Local computer: In order to download the paper from the list run the file_downloader.py
./file_downloader.py
OR
python3 file_downloader.py
The output of this program will be a file that contains the paper information (Tittle, author, abstract etc) it is alled abstracts.dat.
Black list creation
note: before running this program you should verify that you have the abstracts.dat file (previously created) in the word directory
./black_list.py
OR
python3 black_list.py
The output of this program is a list with the most abundant words that will be used to remove the other abstracts.

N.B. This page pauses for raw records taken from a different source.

/-- The handover's part of boundary k before any change of driving: the request in period c, the TAKE words and the last
bundle in period c + 1, and waiting for T_b (R307, R309). -/
def State.hoBoundary (s : State) : State :=
  match s.ring.ho with
  | none => s
  | some h =>
    let k := s.tm.k
    if h.mine && !h.sent then
      let m := s.hoMask h.taking h.back h.cell
      let t := s.noticeBuddy 8 [b2n h.back, h.cell, m];
      { t with ring := { t.ring with hoReqK := some k, ho := some { h with sent := true, held := m } } }
    else if h.accepted && decide (k + 2 = h.tb) then
      let t := s.setF F.RNG_HOSTAT.PHASE 2
      if h.taking then t.forAll (s.hoContexts h) fun u i => u.sendTake i h.tb 2
      else t.forAll (s.hoContexts h) fun u i => u.modCell i fun c => { c with giveAt := some h.tb }
    else if h.accepted && decide (k + 1 = h.tb) then s.setF F.RNG_HOSTAT.PHASE 3
    else s

/-- The handover completes at T_b: DONE, or PARTIAL with cells held back, which follow one by one (R310). -/
def State.hoFinish (s : State) : State :=
  match s.ring.ho with
  | some h =>
    if h.accepted && decide (h.tb ≤ s.tm.k) then
      let kept := if h.taking then
          ((hoCells h.cell).filter fun nn => h.held.testBit nn).map fun nn => if h.back then nn else nn + 64
        else []
      let t : State := { s with ring := { s.ring with heldBack := kept } }
      t.hoEnd (if h.held = 0 then 0 else 9)
    else if h.mine && h.sent && !h.accepted && decide (h.tb ≤ s.tm.k) then s.hoEnd 8
    else s
  | none => s

/-- A held-back cell changes driving at the first boundary after its bypass completes (R310): the taking chip sends TAKE
for it. -/
def State.heldBackTakes (s : State) : State :=
  let ready := s.ring.heldBack.filter fun i => decide (s.cst i = cEscrowed) && s.recDrives i &&
    !(s.cell i).recBusy && (s.cell i).synced && decide (s.lstate i = 3)
  let t := s.forAll ready fun u i => u.sendTake i (s.tm.k + 2) 2;
  { t with ring := { t.ring with heldBack := t.ring.heldBack.filter fun i => !ready.contains i } }

/-! ## Time over the ring (R288; 02 R61, R63, R64) -/

/-- TIME_HANDOVER_START and FARSLEW (02 R63): what a chip that drives cells does with an error above 6,400 ticks; the
error falling back ends FARSLEW. -/
def State.timeAction (s : State) : State :=
  if s.follows && s.timeValid && s.drivesCells && !s.errWithin 6400 && decide (0 < s.errN4) then
    if s.fb F.STM_STATUS.THANDOVER then s
    else if s.protected && !s.fb F.RNG_HOSTAT.BUSY && !s.fb F.STM_STATUS.FARSLEW then
      let t := s.hoCommand false 0
      if t.fb F.RNG_HOSTAT.BUSY then t.setB F.STM_STATUS.THANDOVER true
      else s.rose (t.setB F.STM_STATUS.FARSLEW true) [20]
    else s.rose (s.setB F.STM_STATUS.FARSLEW true) [20]
  else if s.fb F.STM_STATUS.FARSLEW then s.setB F.STM_STATUS.FARSLEW false
  else s

/-- TIME_TAKEBACK (02 R64): 64 periods within 8 ticks, DRIFTBAD 0 and SRC not COAST. -/
def State.timeTakeback (s : State) : State :=
  if s.live && s.tm.takeBack && decide (64 ≤ s.tm.okPeriods) && !s.fb F.STM_STATUS.DRIFTBAD &&
      decide (s.f F.CLK_STATUS.SRC ≠ 3) then
    State.hoCommand { s with tm := { s.tm with takeBack := false, okPeriods := 0 } } true 0
  else s

/-- RING_BEACON_RECEIVE on a port at an own stack time (R288, R301): the master's time at arrival is words 4 and 5 plus
ACC plus the inbound hop delay; the announcements of words 10 to 13 are kept. -/
def State.ringBeaconReceive (s : State) (b : Bool) (f : List Word) (arrival : DWord) : State :=
  if s.rpUp b && decide (fClass f = 1) then
    let own := s.rngJoined && decide (fSrc f = s.pos)
    let s1 := (s.hear f).1
    if own then
      if b then { s1 with ring := { s1.ring with roundB := true } } else { s1 with ring := { s1.ring with roundA := true } }
    else if s1.follows && s1.fromMaster f then
      let s2 := s1.setF F.RNG_TOPO.MASTERPOS (fSrc f)
      let t16 : Int := (((fWord f 4).toNat + (fWord f 5).toNat * 2 ^ 32) * 16 + (fWord f 6).toNat +
        s.f (if b then F.RNG_HOPB.DELAY else F.RNG_HOPA.DELAY) : Nat)
      let e := meanI (t16 - (arrival.toNat * 16 : Nat)) 16
      let kg := (fWord f 11).toNat
      let kh := (fWord f 13).toNat
      let s3 : State := if kg = 0 then s2 else
        { s2.setF F.RNG_GEN.NEXT (fld (fWord f 10) 15 8) with
          ring := { s2.ring with genAt := some (kg, fld (fWord f 10) 15 8) } }
      let s4 : State := if kh = 0 then s3 else { s3 with ring := { s3.ring with healthyAt := some kh } }
      (if s4.timeValid then s4.errMeasure e b else s4).timeAction
    else s1
  else s

/-! ## Receiving the other classes (R289, R295, R296, R498) -/

/-- REFB_RECEIVE of a part whose stream begins with `nshare` share entries (R289): this chip's shares of period k, and the
firmware words. -/
def State.refbReceive (s : State) (f : List Word) (nshare : Nat) : State :=
  if decide (fClass f = 2) then
    let h := s.hear f
    if h.2 && h.1.fromMaster f && h.1.rngJoined then
      let part := fld (fWord f 3) 7 0
      h.1.forAll (List.range 12) fun t n =>
        let e := 12 * part + n
        let w := fWord f (4 + n)
        if e < nshare then
          if fld w 31 26 = s.pos ∧ (fK f) = wN s.tm.k then
            t.modArm (fld w 25 22) fun x => { x with share := w32 (2 * sx 22 (fld w 21 0)), shareK := some s.tm.k }
          else t
        else if e - nshare < 256 then
          { t with ring := { t.ring with fw := tblSet (fun _ => (0 : Word)) t.ring.fw (e - nshare) w } }
        else t
    else h.1
  else s

/-- One record for context i (R293, R295): it is kept, and on a context that does not drive its fields are written, but
for the scheduler state where the passes ahead of a TAKE have begun (log 122). The serial words of the drip are kept for the comparison of 01 R44. -/
def State.recordIn (s : State) (i : Nat) (w0 w1 w2 w3 : Word) : State :=
  let k := s.tm.k
  let off := fld w0 16 8 * 4
  let drv := drivingState (fld w0 31 29)
  let s1 := s.modCell i fun c => { c with
    recState := fld w0 31 29, recBusy := bitAt w0 28, otherDrives := if drv then some k else none,
    recSerial := if off = 0xE0 then tblSet (fun _ => (0 : Word)) c.recSerial 0 w3
                 else if off = 0xE4 then tblSet (fun _ => (0 : Word)) c.recSerial 1 w3 else c.recSerial }
  if s1.drives i then s1
  else
    let own := s.adopted i
    let s2 := if own then s1 else
      (((s1.setCtxF i 0xC0 31 27 (fld w0 26 22)).setCtxF i 0xC0 26 26 (fld w0 21 21)).setCtx i 0xC4 w1).setCtx
        i 0xD8 (w32 (sx 24 (fld w2 23 0)))
    let s3 := (s2.setCtx i 0xE8 w0).setCtx i 0xEC (wN k)
    let s4 := if off = 0xE0 ∨ off = 0xE4 ∨ (own = true ∧ off < 0xC8) then s3
      else if (0xC0 ≤ off ∧ off < 0x200) ∨ (0x400 ≤ off ∧ off < 0x800) then s3.setCtx i off w3 else s3
    if s.cst i = cEscrowed then
      let slot := if off < 0x200 then (off - 0xC0) / 4 else 80 + (off - 0x400) / 4
      let got := putBit (s4.cell i).dripGot (slot % 336) true
      let full := decide (got = 2 ^ 336 - 1)
      let s5 := s4.modCell i fun c => { c with dripGot := got, synced := c.synced || full }
      if 64 ≤ i ∧ (s5.cell i).synced = true then
        s5.setReg (R.RNG_ESCSYNC (i % 64 / 32)) (setFld (s5.reg (R.RNG_ESCSYNC (i % 64 / 32))) (i % 32) (i % 32) 1)
      else s5
    else s4

/-- ESCROW_FRAME_RECEIVE (R295): from the buddy, of the period in progress; a frame after the boundary that follows its
period is discarded. -/
def State.escrowFrameReceive (s : State) (f : List Word) : State :=
  if decide (fClass f = 3) then
    let h := s.hear f
    let t := h.1
    if h.2 && t.rngJoined && t.forMe f && decide (fSrc f = t.f F.RNG_TOPO.BUDDYPOS) && t.fb F.RNG_TOPO.BUDDYV &&
        decide (fK f = wN t.tm.k) && t.on 6 then
      let side := bitAt (fWord f 3) 13
      let cells := [fld (fWord f 3) 31 26, fld (fWord f 3) 25 20, fld (fWord f 3) 19 14]
      let u : State := { t with ring := { t.ring with escGot := true } }
      u.forAll (List.range 3) fun v n =>
        let nn := (cells[n]?).getD 0
        if nn = 0 then v
        else v.recordIn (if side then nn else nn + 64) (fWord f (4 + 4 * n)) (fWord f (5 + 4 * n)) (fWord f (6 + 4 * n))
          (fWord f (7 + 4 * n))
    else t
  else s

/-- ARMCNT_RECEIVE (R498): the counts go to the Cell Scheduler. A zero entry fills a place unless that part of arm 0 has
been reported before. -/
def State.armcntReceive (s : State) (f : List Word) : State :=
  if decide (fClass f = 5) && decide (fld (fWord f 3) 31 24 = 0x20) then
    let h := s.hear f
    if h.2 && h.1.on 6 then
      h.1.forAll (List.range 12) fun t n =>
        let w := fWord f (4 + n)
        let key := countKey (fld w 31 23) (fSrc f) (fld w 22 19)
        let old := tblGet (fun _ => (0 : Nat)) t.cs.counts key
        if w = 0 ∧ old = 0 then t
        else { t with cs := { t.cs with counts := tblSet (fun _ => (0 : Nat)) t.cs.counts key (fld w 18 13 + 1) } }
    else h.1
  else s

/-- The 16 words of a frame as 8 entries, the even word in [31:0] (09, RNG registers; log 33). -/
def frameEntries (f : List Word) : List DWord :=
  (List.range 8).map fun n => fWord f (2 * n + 1) ++ fWord f (2 * n)

/-- MGMT_FRAME_RECEIVE (R278, R279): a MGMT frame for this chip enters Q12; ARMCNT frames never do (R498), and
those of subtypes 0x40 and 0x41 go to the TRU (15 R442). -/
def State.mgmtFrameReceive (s : State) (f : List Word) : State :=
  if decide (fClass f = 5) && !([0x20, 0x40, 0x41].contains (fld (fWord f 3) 31 24)) then
    let h := s.hear f
    if h.2 && h.1.forMe f then h.1.forAll (frameEntries f) fun t e => t.hwPush 12 e else h.1
  else s

/-- BULK_FRAME_RECEIVE: a BULK frame for this chip enters Q13. -/
def State.bulkFrameReceive (s : State) (f : List Word) : State :=
  if decide (fClass f = 6) then
    let h := s.hear f
    if h.2 && h.1.forMe f then h.1.forAll (frameEntries f) fun t e => t.hwPush 13 e else h.1
  else s

/-- MGMT_TRANSMIT (RNG_MTXCTL with GO): the 12 payload words wait for a slot; a GO while PEND is 1 is ignored. -/
def State.mgmtTransmit (s : State) (dst : Nat) (bc bulk : Bool) : State :=
  if s.on 9 then
    if s.fb F.RNG_MTXCTL.PEND then s
    else
      let t := ((s.setF F.RNG_MTXCTL.DST dst).setB F.RNG_MTXCTL.BC bc).setB F.RNG_MTXCTL.BULK bulk
      if s.rngOn then
        let r := t.mkFrame (if bulk then 6 else 5) dst bc 0 ((List.range 12).map fun w => t.reg (R.RNG_MTX w))
        let d := r.1.goesDown dst
        let u := r.1.setB F.RNG_MTXCTL.PEND true;
        { u with ring := { u.ring with outQ := u.ring.outQ ++
            [{ msg := .frame r.2, a := bc || !d, b := bc || d, mtx := true }] } }
      else t
  else s

/-! ## Joining and roles (R297 to R302; 01 R35 to R42) -/

/-- The count of contexts that are not ABSENT. -/
def State.present (s : State) : Nat := (ctxIdx.filter fun i => decide (s.cst i ≠ 0)).length

/-- The JOIN notice (R297). -/
def State.sendJoin (s : State) : State :=
  s.noticeBc 1 [Config.serial.toNat % 2 ^ 48, s.f F.RNG_GEN.OWN, s.present,
    (s.reg R.TRU_SUMLO).toNat + (s.reg R.TRU_SUMHI).toNat * 2 ^ 32]

/-- JOIN: RNG_CTRL.JOIN is written; ignored while a grave fault stands (12 R365). -/
def State.ringJoin (s : State) : State :=
  if s.rngOn && !s.rngJoined && !s.grave && !s.isMaster then
    let t : State := { s with ring := { s.ring with joining := true, granted := false, joinWait := 0 } }
    if t.rpUp false || t.rpUp true then t.sendJoin else t
  else s

/-- The 16-period repetition of JOIN until it is granted, at each boundary (R297). -/
def State.joinBoundary (s : State) : State :=
  if s.ring.joining && !s.ring.granted && s.rngOn then
    if s.ring.joinWait + 1 < 16 then { s with ring := { s.ring with joinWait := s.ring.joinWait + 1 } }
    else
      let t : State := { s with ring := { s.ring with joinWait := 0 } }
      if t.rpUp false || t.rpUp true then t.sendJoin else t
  else s

/-- The position table's words of position m. -/
def State.setPos (s : State) (m : Nat) (obs : Bool) (gen serial : Nat) : State :=
  (s.setReg (R.RNG_POS m) (wN (3 * 2 ^ 30 + b2n obs * 2 ^ 29 + gen % 256 * 2 ^ 16 + serial / 2 ^ 32 % 65536))).setReg
    (R.RNG_POSSERLO m) (wN serial)

/-- The serial recorded against position m. -/
def State.posSerial (s : State) (m : Nat) : Nat :=
  s.f (F.RNG_POS.SERIALHI m) * 2 ^ 32 + (s.reg (R.RNG_POSSERLO m)).toNat

/-- The buddy's registers after the stack has n chips: the buddy of an even position is the next one (00 R9). An
unprotected chip sets NOBUDDY and writes a record when it joins (01 R42). -/
def State.setBuddy (s : State) (n : Nat) (buddyObs joinsNow : Bool) : State :=
  let bp := if s.pos % 2 = 0 then s.pos + 1 else s.pos - 1
  let v := decide (bp < n)
  let nb := !v || buddyObs || s.fb F.RNG_STATUS.OBSERVER
  let t := ((s.setB F.RNG_TOPO.BUDDYV v).setF F.RNG_TOPO.BUDDYPOS (if v then bp else 0)).setB F.RNG_STATUS.NOBUDDY nb
  if nb && joinsNow then t.note 10 2 0 else t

Co-occurrence note: before running this program you should verify that you have the blacklist.dat and cleanAbs.dat files (previously created) in the word directory.
./co-ocurrence.py
OR
python3 co-ocurrence.py
This program counts the pair co-occurrence words, asks the user for a word of interest and looks in the list for the coincidence and prints if the word was associated with the abstracts.
Cluster:
In order to run the analysis in the cluster previously you need to access your account to the computerome server as the guide explains (guide: http://gbar.dtu.dk/faq/53-ssh ). There is a file that contains a list of 20,000 IDs (IDs.txt). The programs are in /zhome/40/9/166068/Python. you can copy to your own directory using cp command. In order to run the programs:
python3 file_downloader.py
python3 black_list.py
python3 co-ocurrence.py
The program count the co-ocurrence words in the abstract and calculate the LLH values. After that ask the user for a word of interest to look in the set of abstrat and determine if the input word is observed in the abstracts and also could see the LLH value. The result is observed like this:
Program | Big-O |
---|---|
data_dowloader.py | O(1) + O(1) + O(N) + O(1) |
black_list.py | O(logn) + O(n) + O(n) + O(n) + O(n^2) + O(n) + O(logn) + O(1) |
co-ocurrence.py | O(n) + O(1) + O(n) + O(n^2) + O(n^2) + O(n^2) + O(log2n) |
The present program is able to find co-occurrence and determine if two pair words within the abstract are associated. A future improvement will be to determine the pair word association in multiple abstracts and make it interactive where the user could introduce a pair of words and see the co-occurrence value in a set of abstract. Another limitation of this program is the abbreviation of different words or even the gene names. In a future version it could be removed from the abstracts, probably using a set that contains abbreviations in the field or name of genes.